For a great book about the editor / author process, I recommend Dear Genius, the Letters of Ursula Nordstrom. She was really one of a kind. She published such classics as Maurice Sendak’s Where the Wild Things Are, Margaret Wise Brown’s Good Night Moon, and Shel Silverstein’s The Giving Tree. I think she was the first person to publish a book about a gay character. She was just a brilliant editor and publisher. And from the letters that she wrote to her authors and agents, you’ll learn a lot about what a positive relationship with an editor should be. (laughter)

STACY WHITMAN:  Also, Cheryl probably won’t mention this herself, but her website is very very good. The Plot Checklist from her Second Sight book is in your conference folders and I actually give it to all my writers who are struggling with that rising action, so I basically steal from Cheryl whenever necessary. And speaking of podcasts, Writing Excuses is a podcast run by Brandon Sanderson, Dan Wells, Mary Robinette Kowal and Howard Tayler. They write fantasy and science fiction, some for YA and some for adult, but it is actually general craft and their motto is ‘15 minutes long, because you’re in a hurry and we’re not that smart.’ So it’s really a bite size way of saying “okay, I am going to listen to this podcast for 15 minutes” and then they give you a prompt at the end and send you on your way.

CHERYL WILLIS HUDSON:  There is one other, on the first Saturday of every month.

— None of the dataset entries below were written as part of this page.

theorem opcode_of_oneSample {f : Word32 → Instr} (hf : ∀ w, (f w).opcode = o) (h : oneSample f args = some i) :
    i.opcode = o := by
  unfold oneSample at h
  split at h
  · exact opcode_of_map hf h
  · contradiction

theorem opcode_of_intSample {f : Word64 → Word32 → Instr} (hf : ∀ n w, (f n w).opcode = o)
    (h : intSample f args = some i) : i.opcode = o := by
  unfold intSample at h
  split at h
  · obtain ⟨n, -, h⟩ := Option.bind_eq_some_iff.mp h
    exact opcode_of_map (hf n) h
  · contradiction

theorem opcode_of_noOperand {j : Instr} (hj : j.opcode = o) (h : noOperand j args = some i) : i.opcode = o := by
  unfold noOperand at h
  split at h
  · exact Option.some.inj h ▸ hj
  · contradiction

/-- A line names a command of its mnemonic, whatever its operands are. -/
theorem opcode_of_parseLine (h : parseLine o args = some i) : i.opcode = o := by
  cases o with
  | bzero | ball | bany | bnone | bcount | btou => exact opcode_of_oneStore (fun _ => rfl) h
  | bnot | beq | banda | bora | bxora => exact opcode_of_twoStores (fun _ _ => rfl) h
  | band | bor | bxor => exact opcode_of_threeStores (fun _ _ _ => rfl) h
  | bldu | bget | btest => exact opcode_of_storeInt (fun _ _ => rfl) h
  | bset => exact opcode_of_storeIntBit (fun _ _ _ => rfl) h
  | vappend => exact opcode_of_oneSample (fun _ => rfl) h
  | vget => exact opcode_of_oneInt (fun _ => rfl) h
  | vset => exact opcode_of_intSample (fun _ _ => rfl) h
  | vsize => exact opcode_of_noOperand rfl h

end forms

theorem decode_of_assemble {o : Opcode} {args : List Arg} {r : Request} (h : assemble o args = some r) :
    ∃ i, decode r = some i ∧ i.opcode = o ∧ parseLine o args = some i := by
  obtain ⟨i, hparse, rfl⟩ := Option.map_eq_some_iff.mp h
  exact ⟨i, decode_encode i, opcode_of_parseLine hparse, hparse⟩

/-- Settles O7: a row's line is parsed to its command, whose word is the formula's; a decimal literal is rounded to the
nearest word; and a line that assembles decodes to what was parsed. -/
theorem assembledLineDecodes : Obligations.AssembledLineDecodes := by
  refine ⟨fun d a b n v m k neg x hd ha hb hn hv => ?_,
    fun neg m k => ⟨signBitOf_binary32OfDecimal neg m k, binary32OfDecimal_nearestEven neg⟩,
    fun _ _ _ => decode_of_assemble⟩
  have zero : (0 : Nat) < 16 := by omega
  have noBit : (0 : Nat) < 2 := by omega
  exact ⟨assemble_eq_lineWord (oneStore_of_lt _ hd) hd zero zero noBit rfl,
    assemble_eq_lineWord (storeInt_of_lt _ hd hn) hd zero zero noBit rfl,
    assemble_eq_lineWord (storeInt_of_lt _ ha hn) zero ha zero noBit rfl,
    assemble_eq_lineWord (storeIntBit_of_lt _ hd hn hv) hd zero zero hv rfl,
    assemble_eq_lineWord (storeInt_of_lt _ ha hn) zero ha zero noBit rfl,
    assemble_eq_lineWord (oneStore_of_lt _ ha) zero ha zero noBit rfl,
    assemble_eq_lineWord (oneStore_of_lt _ ha) zero ha zero noBit rfl,
    assemble_eq_lineWord (oneStore_of_lt _ ha) zero ha zero noBit rfl,
    assemble_eq_lineWord (oneStore_of_lt _ ha) zero ha zero noBit rfl,
    assemble_eq_lineWord (threeStores_of_lt _ hd ha hb) hd ha hb noBit rfl,
    assemble_eq_lineWord (threeStores_of_lt _ hd ha hb) hd ha hb noBit rfl,
    assemble_eq_lineWord (threeStores_of_lt _ hd ha hb) hd ha hb noBit rfl,
    assemble_eq_lineWord (twoStores_of_lt _ hd ha) hd ha zero noBit rfl,
    assemble_eq_lineWord (twoStores_of_lt _ ha hb) zero ha hb noBit rfl,
    assemble_eq_lineWord (twoStores_of_lt _ hd hb) hd zero hb noBit rfl,
    assemble_eq_lineWord (twoStores_of_lt _ hd hb) hd zero hb noBit rfl,
    assemble_eq_lineWord (twoStores_of_lt _ hd hb) hd zero hb noBit rfl,
    assemble_eq_lineWord (oneStore_of_lt _ ha) zero ha zero noBit rfl,
    assemble_eq_lineWord (oneSample_of_sampleArg .vappend (x := .sample x) rfl) zero zero zero noBit rfl,
    assemble_eq_lineWord (oneInt_of_lt _ hn) zero zero zero noBit rfl,
    assemble_eq_lineWord (intSample_of_lt _ hn rfl) zero zero zero noBit rfl,
    assemble_eq_lineWord (i := .vsize) rfl zero zero zero noBit rfl,
    assemble_eq_lineWord (oneSample_of_sampleArg .vappend (x := .decimal neg m k) rfl) zero zero zero noBit rfl,
    assemble_eq_lineWord (intSample_of_lt _ hn rfl) zero zero zero noBit rfl⟩

end Sys2Proof.Machine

Betsy (Elizabeth) Bird does a Children’s Literary Salon (a monthly gathering of children’s book enthusiasts) at the New York Public Library (NYPL) on different topics. She offers a lot of interesting topics on process and you can also meet authors and find out how they work. I think that it is the first Saturday of each month and you can check the website of the NYPL for more details. 

CHERYL KLEIN: I will piggy back on both of those to say that yes, I actually have a podcast of my own called the Narrative Breakdown. Back in November, Stacy and I were on it because we did the Children’s Literary Salon at the NYPL to discuss two books that we published by Native American authors. So that is available as a podcast on www.narrativebreakdown.com.

The Editing and Publishing of Native American Young Adult Literature, October 14, 2014

And if you look back through our archives there are also episodes on middle grade fiction, point of view, all sorts of different writing topics. We cover a different topic every month or so. So, lots of resources.

Here are some of my favorite Narrative Breakdown episodes.

How to Build an Effective Scene

Revision Techniques

Subtext

Beyond the Basics with E. Lockhart (point of view, complex narrative structures, etc.)

Middle Grade Fiction with Author-Editor Jill Santopolo

Query Letter


OLUGBEMISOLA RHUDAY PERKOVICH: Thank you to all of you. There will be a fifteen minute break before the one-on-one pitch sessions begin.